Michael J. Brooks

An Integrated Six Degree-of-Freedom Trajectory Simulator for Hybrid Sounding Rockets

In this paper a set of mathematical models of a generic hybrid rocket mission is developed for flight performance prediction purposes. This includes a hybrid rocket physical model, recovery system model, accurate atmospheric and gravitational models, a CFD based aerodynamics database and a hybrid motor combustion model. The integration of these mathematical models within a 6-DOF numerical trajectory simulation code based on Newtonian rigid-body dynamics results in a useful hybrid rocket design and evaluation tool, the Six Degree-of-freedom Performance Simulator (SDPS). This software tool is used to swiftly predict relevant flight performance parameters and perform Monte Carlo dispersion analyses on key design parameters. Variations to rocket geometric and physical parameters are then performed to improve performance. As a test case, flight performance uncertainties due to aerodynamics and wind variations on a small hybrid rocket were predicted and analysed. Results suggest that it is possible to measure and quantify uncertainties in general flight performance.

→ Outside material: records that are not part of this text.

/-! ### Encapsulation (R200, R201) -/

/-- A template's image agrees with KIND, HDR_LEN and OPT_LEN. -/
def templateOk (t : Bytes) : Bool :=
  let kind := byteAt t 0
  let hl := byteAt t 2
  let ol := byteAt t 3
  let img := slice t 32 hl
  let vl := 4 * (vlanTags img).length
  let v6 := kind % 2 == 0
  let ipLen := if v6 then 40 else 20
  let ip := 14 + vl
  let tun := ip + ipLen + 8
  decide (1 ≤ kind) && decide (kind ≤ 4) && decide (50 ≤ hl) && decide (hl ≤ 142) && decide (ol ≤ 64) && ol % 4 == 0 &&
    (decide (3 ≤ kind) || ol == 0) && tun + 8 + ol == hl && beAt img (12 + vl) 2 == (if v6 then etIpv6 else etIpv4) &&
    (if v6 then byteAt img ip / 16 == 6 && byteAt img (ip + 6) == 17 else byteAt img ip == 0x45 && byteAt img (ip + 9) == 17) &&
    (decide (kind ≤ 2) || byteAt img tun % 64 * 4 == ol)

/-- The outer header from a template in front of a frame; none where the template does not serve. -/
def encapsulate (t key b : Bytes) : Option Bytes :=
  if !templateOk t then none
  else
    let kind := byteAt t 0
    let fl := byteAt t 1
    let hl := byteAt t 2
    let ip := 14 + 4 * (vlanTags (slice t 32 hl)).length
    let v6 := kind % 2 == 0
    let udp := ip + (if v6 then 40 else 20)
    let ulen := hl - udp + b.length
    let img := slice t 32 hl ++ b
    let img := if v6 then put16 img (ip + 4) ulen else put16 img (ip + 2) (ulen + 20)
    let img :=
      match bit fl 2, (parse b).ip with
      | true, some h =>
        if v6 then put16 img ip (beAt img ip 2 % 64 + beAt img ip 2 / 4096 * 4096 + h.dscp * 64)
        else overlay img (ip + 1) [BitVec.ofNat 8 (h.dscp * 4 + byteAt img (ip + 1) % 4)]
      | _, _ => img
    let sport := if bit fl 1 then flowHash 0 0 key % 65536 ||| 0x8000 else leAt t 4 2
    let img := put16 (put16 (put16 img udp sport) (udp + 4) ulen) (udp + 6) 0
    match parseIp img (if v6 then etIpv6 else etIpv4) ip with
    | none => none
    | some h =>
      let img := if v6 then img else fixIpCsum img h
      let u : L4Hdr := { proto := 17, off := udp, fin := udp + 8, sport := sport, dport := beAt img (udp + 2) 2 }
      some (if v6 ∨ bit fl 0 then fixL4Csum img h u else img)

/-! ### Steps 3 to 6 -/

/-- Octets the transmit operation of a record adds to a frame (R194, R207). -/
def State.txGrowth (s : State) (record b : Bytes) : Nat :=
  let code := actCipher record
  if isTxCode code then cipherGrowth code (((s.ctx (actCtx record)).map Ctx.includeSci).getD false) b else 0

/-- Step 5: the checksums a host frame asks for. -/
def State.checksums (s : State) (f : Frame) : Frame × State :=
  if f.ipCsum || f.l4Csum then
    let r := insertCsums f.body f.ipCsum f.l4Csum
    let f := { f with body := r.1, ipCsum := false, l4Csum := false }
    (f, if r.2 then (s.actCount 15).descNote f (fun d => { d with flags := d.flags ||| 1 }) else s)
  else (f, s)

/-- Steps 1 and 3 to 8 of Table 8-2 for a record that is not OP INNER. A frame whose template does not serve is dropped at step 4;
the outer UDP checksum of the others covers what step 5 inserts. MACsec is not performed on ports C and D outside PLAIN (R230), so
such a frame is dropped (log entry 141); a frame without an operation waits behind earlier ones of its source (R215). -/
def State.execTx (s : State) (f : Frame) (found : Found) (late : Bool) : State :=
  let r := found.record
  match vlanOp (actVlan r) (leAt r 6 2) (leAt r 8 2) f.body with
  | none => s.actDrop f 8
  | some b =>
    let f := { f with body := if found.markDei then setDei b else b }
    let outer (b : Bytes) : Option Bytes := if actTunnel r = 1 then encapsulate found.template found.key b else some b
    if (outer f.body).isNone then s.actDrop f 11 else
    let (f, s) := s.checksums f
    match outer f.body with
    | none => s.actDrop f 11
    | some b =>
      let f := { f with body := b }
      let s := if actMirror r then s.mirror f found.svc else s
      if 9216 < f.len + s.txGrowth r b then (s.actCount 9).frameEnd f (some (1, 0))
      else if actCipher r = 1 ∧ s.ports.ring.mode ≠ 3 ∧ found.ports.any (fun p => p == 2 || p == 3) then s.cipherDrop f 5
      else if isTxCode (actCipher r) then
        s.cipherStart (fun f found s => s.afterTx f found) .transmit f found (actCtx r) (actCipher r) late
      else
        s.cipherDone (fun f found s => s.afterTx f found)
          { frame := f, handle := 0, code := 0, place := .done, pn := none, next := .transmit found } f found

/-! ### Lookup (R149, R180, R181, R192) -/

/-- Source of a frame in FLOW_PROF_MAP and SRC_MASK: ports A to D, host, inner. -/
def Frame.source (f : Frame) : Nat := if f.inner then 5 else min f.srcPort 4

/-- The value of a classifier unit's selector (R172). -/
def selectorValue (f : Frame) (p : Parsed) (sel : Nat) : Nat :=
  let c := sel % 32
  let v := fieldValue p f.body (min f.srcPort 4) f.srcInst f.vni c
  if c = 8 ∨ c = 9 then (if bit sel 7 then v / 2 ^ 64 else v % 2 ^ 64) else v

/-- What a frame's lookup comes to. -/
inductive Looked where
  /-- A record, with the entry that gave it. -/
  | use (record key : Bytes) (entry : Option FlowEntry)
  /-- Dropped, counted in FLOW_ACT_CNT[k]; or by the classifier's own counter. -/
  | drop (k : Option Nat)
  | helm
  /-- An engine consumed it; the lookup's hit, if there was one. -/
  | taken (entry : Option FlowEntry)
  deriving DecidableEq, Repr

/-- A frame is handed to the almanac (1) or the reflex engine (2) (R180); neither takes it while D12 is not in Run. The depth
of the almanac's input queue (R101) is Config's. -/
def State.steer (s : State) (f : Frame) (dest : Nat) : State :=
  let x : Steered := { body := f.body, stamp := f.rxStamp.getD (0, 0), at_ := s.now }
  if !s.inRun 12 then s
  else if dest = 1 then
    if s.alm.hoveTo then s
    else if Config.almQueueDepth ≤ s.alm.queue.length then { s with alm.cnt := s.alm.cnt.inc 1 }
    else { s with alm.queue := s.alm.queue ++ [x] }
  else { s with reflex.queue := s.reflex.queue ++ [x] }

/-- The miss action of a profile (R192, R181); a MISS code of 3 has no stated action (log entry 14). -/
def State.missAction (s : State) (miss : Nat) (key : Bytes) (hit : Option ClsHit) : Looked × State :=
  let (v, s) := if miss ≤ 2 then (miss, s) else (((s.draw.1).toNat % 3), s.draw.2)
  if v = 0 then (.drop (some 0), s)
  else if v = 2 then (.helm, s)
  else
    match hit with
    | none => (.drop none, { s with cls.cnt := s.cls.cnt.inc 3 })
    | some h =>
      if 4096 ≤ h.entry.action then (.drop (some 11), s)
      else (.use (s.sw.actions.getD h.entry.action (zeros 16)) key none, s)

/-- The lookup and search of a frame, once for a frame or a send (R150, R179, R180, R192). -/
def State.frameLookup (s : State) (f : Frame) : Looked × State :=
  let p := parse f.body
  let pn := s.flow.profMap.getD f.source 0
  let pr := s.prof pn
  let key := keyOf p f.body (min f.srcPort 4) f.srcInst f.vni pr.fields
  let (entry, s) := if keyLength pr.fields = 0 ∨ !s.inRun 6 then (none, s) else s.flowLookup pn key
  let (hit, s) := s.clsLookup f.source (fun sels => sels.map (selectorValue f p))
  let steered := match hit with
    | some h => h.entry.steer == 1 || h.entry.steer == 2
    | none => false
  let s := match hit with
    | some h => if steered then s.steer f h.entry.steer else s
    | none => s
  let consumed := steered && (match hit with | some h => !h.entry.pass | none => false)
  if consumed then (.taken entry, s)
  else
    match entry with
    | some e => (.use e.action key (some e), s)
    | none => s.missAction pr.miss key hit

Performance Modeling of a Paraffin Wax / Nitrous Oxide Hybrid Rocket Motor

This paper describes the development of a one-dimensional, non-steady flow predictive performance model for hybrid rocket motors. The analysis relies on basic thermodynamic and gas dynamic assumptions. The analytical model was programmed in MATLAB and uses the NASA-CEA equilibrium chemistry code to determine gas combustion properties. An empirical regression rate correlation is employed in the model with ballistic coefficients found in the literature. The predictive model implements conservation of mass and the ideal gas equation of state to compute changes in chamber pressure. Instantaneous performance parameters such as theoretical thrust and specific impulse can be analyzed for different operating conditions defined by the user. To validate the analytical model, a laboratory-scale motor has been designed and manufactured using a paraffin wax and nitrous oxide propellant combination. Hot-fire test data are compared with the predictive modeling.

Introduction to the University of KwaZulu-Natal Hybrid Sounding Rocket Program

A hybrid rocket research program has been initiated in the School of Mechanical Engineering at the University of KwaZulu-Natal (UKZN), South Africa. This paper gives an overview of the program, including a description of the aims, design of test equipment, modeling tools and proposed flight vehicle. The program is defined by a series of goals, including the launch of a 10 km apogee vehicle powered by paraffin wax and nitrous oxide by the end of 2011, and a subsequent 100 km attempt within three years.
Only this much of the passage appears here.